___ DATA SECTION

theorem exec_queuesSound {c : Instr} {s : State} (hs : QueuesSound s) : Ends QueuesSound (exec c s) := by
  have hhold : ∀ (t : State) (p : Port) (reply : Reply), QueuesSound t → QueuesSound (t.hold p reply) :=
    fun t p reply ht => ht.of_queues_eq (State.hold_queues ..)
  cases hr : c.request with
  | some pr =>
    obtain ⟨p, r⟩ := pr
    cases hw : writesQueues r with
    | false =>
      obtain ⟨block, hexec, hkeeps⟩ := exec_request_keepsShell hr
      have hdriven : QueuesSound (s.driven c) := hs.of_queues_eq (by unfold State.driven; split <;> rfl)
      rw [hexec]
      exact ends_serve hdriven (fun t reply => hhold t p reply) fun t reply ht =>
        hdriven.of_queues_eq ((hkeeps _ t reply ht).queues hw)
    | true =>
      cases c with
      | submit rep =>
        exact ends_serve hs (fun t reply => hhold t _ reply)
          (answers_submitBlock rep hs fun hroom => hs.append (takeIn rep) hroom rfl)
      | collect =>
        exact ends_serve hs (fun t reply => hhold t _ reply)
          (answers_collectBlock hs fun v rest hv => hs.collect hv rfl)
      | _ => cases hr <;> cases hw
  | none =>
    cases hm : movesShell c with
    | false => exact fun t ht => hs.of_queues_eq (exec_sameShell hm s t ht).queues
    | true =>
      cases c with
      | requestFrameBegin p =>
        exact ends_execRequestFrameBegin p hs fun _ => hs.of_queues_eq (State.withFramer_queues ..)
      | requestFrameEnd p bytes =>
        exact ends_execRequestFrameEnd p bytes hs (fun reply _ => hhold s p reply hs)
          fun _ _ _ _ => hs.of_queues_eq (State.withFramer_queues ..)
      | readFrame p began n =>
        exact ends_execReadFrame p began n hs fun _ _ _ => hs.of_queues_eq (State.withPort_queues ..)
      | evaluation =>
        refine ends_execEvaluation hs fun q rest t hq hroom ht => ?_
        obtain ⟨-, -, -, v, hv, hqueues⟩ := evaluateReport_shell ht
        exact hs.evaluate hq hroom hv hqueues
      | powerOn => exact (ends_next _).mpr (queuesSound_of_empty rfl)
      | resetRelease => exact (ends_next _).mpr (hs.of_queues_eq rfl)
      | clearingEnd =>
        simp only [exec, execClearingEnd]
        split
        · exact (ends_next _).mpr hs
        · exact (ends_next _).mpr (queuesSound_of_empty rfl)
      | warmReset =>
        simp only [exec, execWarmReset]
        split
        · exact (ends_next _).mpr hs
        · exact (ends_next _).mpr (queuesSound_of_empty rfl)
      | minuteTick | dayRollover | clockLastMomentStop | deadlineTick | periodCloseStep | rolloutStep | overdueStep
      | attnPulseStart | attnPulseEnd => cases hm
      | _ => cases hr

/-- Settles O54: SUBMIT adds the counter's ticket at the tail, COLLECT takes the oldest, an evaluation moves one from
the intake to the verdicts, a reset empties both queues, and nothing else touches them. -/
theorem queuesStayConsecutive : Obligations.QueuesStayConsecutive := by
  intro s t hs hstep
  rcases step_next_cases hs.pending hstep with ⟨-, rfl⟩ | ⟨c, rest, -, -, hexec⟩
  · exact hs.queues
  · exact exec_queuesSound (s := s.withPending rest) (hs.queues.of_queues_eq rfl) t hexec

______
___ DATA SECTION

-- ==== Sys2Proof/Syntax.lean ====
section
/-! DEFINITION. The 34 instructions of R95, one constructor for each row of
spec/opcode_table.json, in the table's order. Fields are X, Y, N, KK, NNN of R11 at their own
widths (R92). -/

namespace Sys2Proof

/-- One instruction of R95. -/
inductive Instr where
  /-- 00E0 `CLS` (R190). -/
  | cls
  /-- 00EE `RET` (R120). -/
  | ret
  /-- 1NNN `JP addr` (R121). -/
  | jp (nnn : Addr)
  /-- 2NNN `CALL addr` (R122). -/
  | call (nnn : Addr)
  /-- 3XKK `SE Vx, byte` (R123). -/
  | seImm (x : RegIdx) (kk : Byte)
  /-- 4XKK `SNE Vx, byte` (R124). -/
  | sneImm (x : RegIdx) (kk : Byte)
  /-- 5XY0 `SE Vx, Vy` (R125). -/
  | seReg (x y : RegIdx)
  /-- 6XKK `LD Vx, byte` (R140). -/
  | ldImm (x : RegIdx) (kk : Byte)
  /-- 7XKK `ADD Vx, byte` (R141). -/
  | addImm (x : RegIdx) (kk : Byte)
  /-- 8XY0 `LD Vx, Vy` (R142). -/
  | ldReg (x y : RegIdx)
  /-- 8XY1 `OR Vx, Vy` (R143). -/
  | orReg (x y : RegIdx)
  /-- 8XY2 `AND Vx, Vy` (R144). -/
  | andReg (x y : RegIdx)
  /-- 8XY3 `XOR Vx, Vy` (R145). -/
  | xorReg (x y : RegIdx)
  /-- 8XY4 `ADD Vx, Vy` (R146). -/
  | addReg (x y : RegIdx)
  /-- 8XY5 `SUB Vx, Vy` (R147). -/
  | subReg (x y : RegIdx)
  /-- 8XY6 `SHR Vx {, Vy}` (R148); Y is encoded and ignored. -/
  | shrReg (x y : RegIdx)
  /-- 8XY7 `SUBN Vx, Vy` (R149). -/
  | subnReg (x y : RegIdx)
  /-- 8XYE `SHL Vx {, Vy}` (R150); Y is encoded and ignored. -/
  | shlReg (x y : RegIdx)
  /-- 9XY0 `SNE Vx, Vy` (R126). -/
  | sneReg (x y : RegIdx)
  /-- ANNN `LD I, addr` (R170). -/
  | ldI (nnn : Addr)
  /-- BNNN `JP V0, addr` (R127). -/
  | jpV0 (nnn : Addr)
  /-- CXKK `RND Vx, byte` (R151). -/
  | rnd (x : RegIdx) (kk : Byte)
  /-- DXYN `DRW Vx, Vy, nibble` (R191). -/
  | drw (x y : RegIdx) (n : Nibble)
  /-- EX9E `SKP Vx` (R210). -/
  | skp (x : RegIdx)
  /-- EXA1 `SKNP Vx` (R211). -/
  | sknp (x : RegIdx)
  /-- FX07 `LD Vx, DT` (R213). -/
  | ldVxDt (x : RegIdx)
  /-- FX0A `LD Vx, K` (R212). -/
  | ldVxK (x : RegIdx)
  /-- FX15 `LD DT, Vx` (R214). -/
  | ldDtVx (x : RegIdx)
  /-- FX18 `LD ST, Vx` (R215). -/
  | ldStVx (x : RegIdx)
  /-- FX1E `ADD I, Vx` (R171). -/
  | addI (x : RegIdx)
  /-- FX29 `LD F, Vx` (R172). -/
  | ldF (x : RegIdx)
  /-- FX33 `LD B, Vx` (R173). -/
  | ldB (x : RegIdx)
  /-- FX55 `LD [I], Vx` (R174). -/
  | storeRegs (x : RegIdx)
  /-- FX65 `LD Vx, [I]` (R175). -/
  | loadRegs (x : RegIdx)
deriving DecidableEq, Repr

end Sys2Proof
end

______
___ DATA SECTION

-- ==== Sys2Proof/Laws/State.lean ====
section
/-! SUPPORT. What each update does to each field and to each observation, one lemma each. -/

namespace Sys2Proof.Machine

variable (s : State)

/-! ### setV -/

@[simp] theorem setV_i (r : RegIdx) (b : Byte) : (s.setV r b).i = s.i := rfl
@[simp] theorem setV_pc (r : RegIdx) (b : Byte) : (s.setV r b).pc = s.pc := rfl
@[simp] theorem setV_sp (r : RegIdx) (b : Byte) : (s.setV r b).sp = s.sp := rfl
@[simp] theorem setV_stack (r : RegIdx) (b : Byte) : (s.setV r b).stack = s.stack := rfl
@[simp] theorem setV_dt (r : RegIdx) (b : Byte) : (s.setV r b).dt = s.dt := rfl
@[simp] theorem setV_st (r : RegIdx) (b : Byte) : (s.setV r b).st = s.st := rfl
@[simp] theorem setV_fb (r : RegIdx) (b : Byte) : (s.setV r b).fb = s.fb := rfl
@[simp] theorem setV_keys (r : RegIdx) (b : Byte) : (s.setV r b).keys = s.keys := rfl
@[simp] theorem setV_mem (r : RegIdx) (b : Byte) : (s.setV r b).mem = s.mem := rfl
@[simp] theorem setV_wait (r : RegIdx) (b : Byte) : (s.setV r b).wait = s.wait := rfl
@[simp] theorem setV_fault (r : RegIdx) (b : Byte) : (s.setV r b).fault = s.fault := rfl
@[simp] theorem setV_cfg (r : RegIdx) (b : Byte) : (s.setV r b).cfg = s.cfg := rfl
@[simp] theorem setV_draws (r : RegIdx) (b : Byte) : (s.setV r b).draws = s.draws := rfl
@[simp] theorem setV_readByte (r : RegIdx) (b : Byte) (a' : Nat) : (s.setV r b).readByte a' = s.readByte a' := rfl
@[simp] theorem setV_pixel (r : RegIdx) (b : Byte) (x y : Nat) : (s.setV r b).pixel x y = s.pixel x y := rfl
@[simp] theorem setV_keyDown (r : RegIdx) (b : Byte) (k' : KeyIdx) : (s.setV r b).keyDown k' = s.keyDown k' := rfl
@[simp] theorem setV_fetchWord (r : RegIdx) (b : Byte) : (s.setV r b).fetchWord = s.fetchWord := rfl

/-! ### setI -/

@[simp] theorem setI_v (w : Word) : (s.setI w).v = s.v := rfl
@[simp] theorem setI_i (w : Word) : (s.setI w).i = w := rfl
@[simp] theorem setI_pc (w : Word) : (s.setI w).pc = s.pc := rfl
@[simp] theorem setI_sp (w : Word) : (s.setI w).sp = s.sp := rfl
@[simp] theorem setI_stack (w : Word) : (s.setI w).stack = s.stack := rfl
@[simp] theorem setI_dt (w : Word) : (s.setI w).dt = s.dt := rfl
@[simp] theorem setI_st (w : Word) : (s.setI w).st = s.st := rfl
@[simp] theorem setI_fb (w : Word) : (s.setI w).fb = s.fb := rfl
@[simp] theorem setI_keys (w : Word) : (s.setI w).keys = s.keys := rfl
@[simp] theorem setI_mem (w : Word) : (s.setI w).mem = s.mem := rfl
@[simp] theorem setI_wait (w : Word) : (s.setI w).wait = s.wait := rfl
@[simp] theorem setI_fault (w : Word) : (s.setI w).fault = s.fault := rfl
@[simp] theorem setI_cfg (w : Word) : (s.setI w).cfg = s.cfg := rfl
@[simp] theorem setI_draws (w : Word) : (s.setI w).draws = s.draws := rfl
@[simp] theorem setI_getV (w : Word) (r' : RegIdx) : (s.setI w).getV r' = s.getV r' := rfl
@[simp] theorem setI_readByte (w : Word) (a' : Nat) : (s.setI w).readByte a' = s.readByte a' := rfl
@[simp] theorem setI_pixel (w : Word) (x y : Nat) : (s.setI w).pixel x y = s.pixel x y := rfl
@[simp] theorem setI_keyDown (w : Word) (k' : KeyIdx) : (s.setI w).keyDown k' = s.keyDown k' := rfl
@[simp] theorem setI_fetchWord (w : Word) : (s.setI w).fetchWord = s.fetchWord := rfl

______

Search the data for "hdriven". Copy every matching line.

- [TASK ANSWER]:
      have hdriven : QueuesSound (s.driven c) := hs.of_queues_eq (by unfold State.driven; split <;> rfl)
      exact ends_serve hdriven (fun t reply => hhold t p reply) fun t reply ht =>
        hdriven.of_queues_eq ((hkeeps _ t reply ht).queues hw)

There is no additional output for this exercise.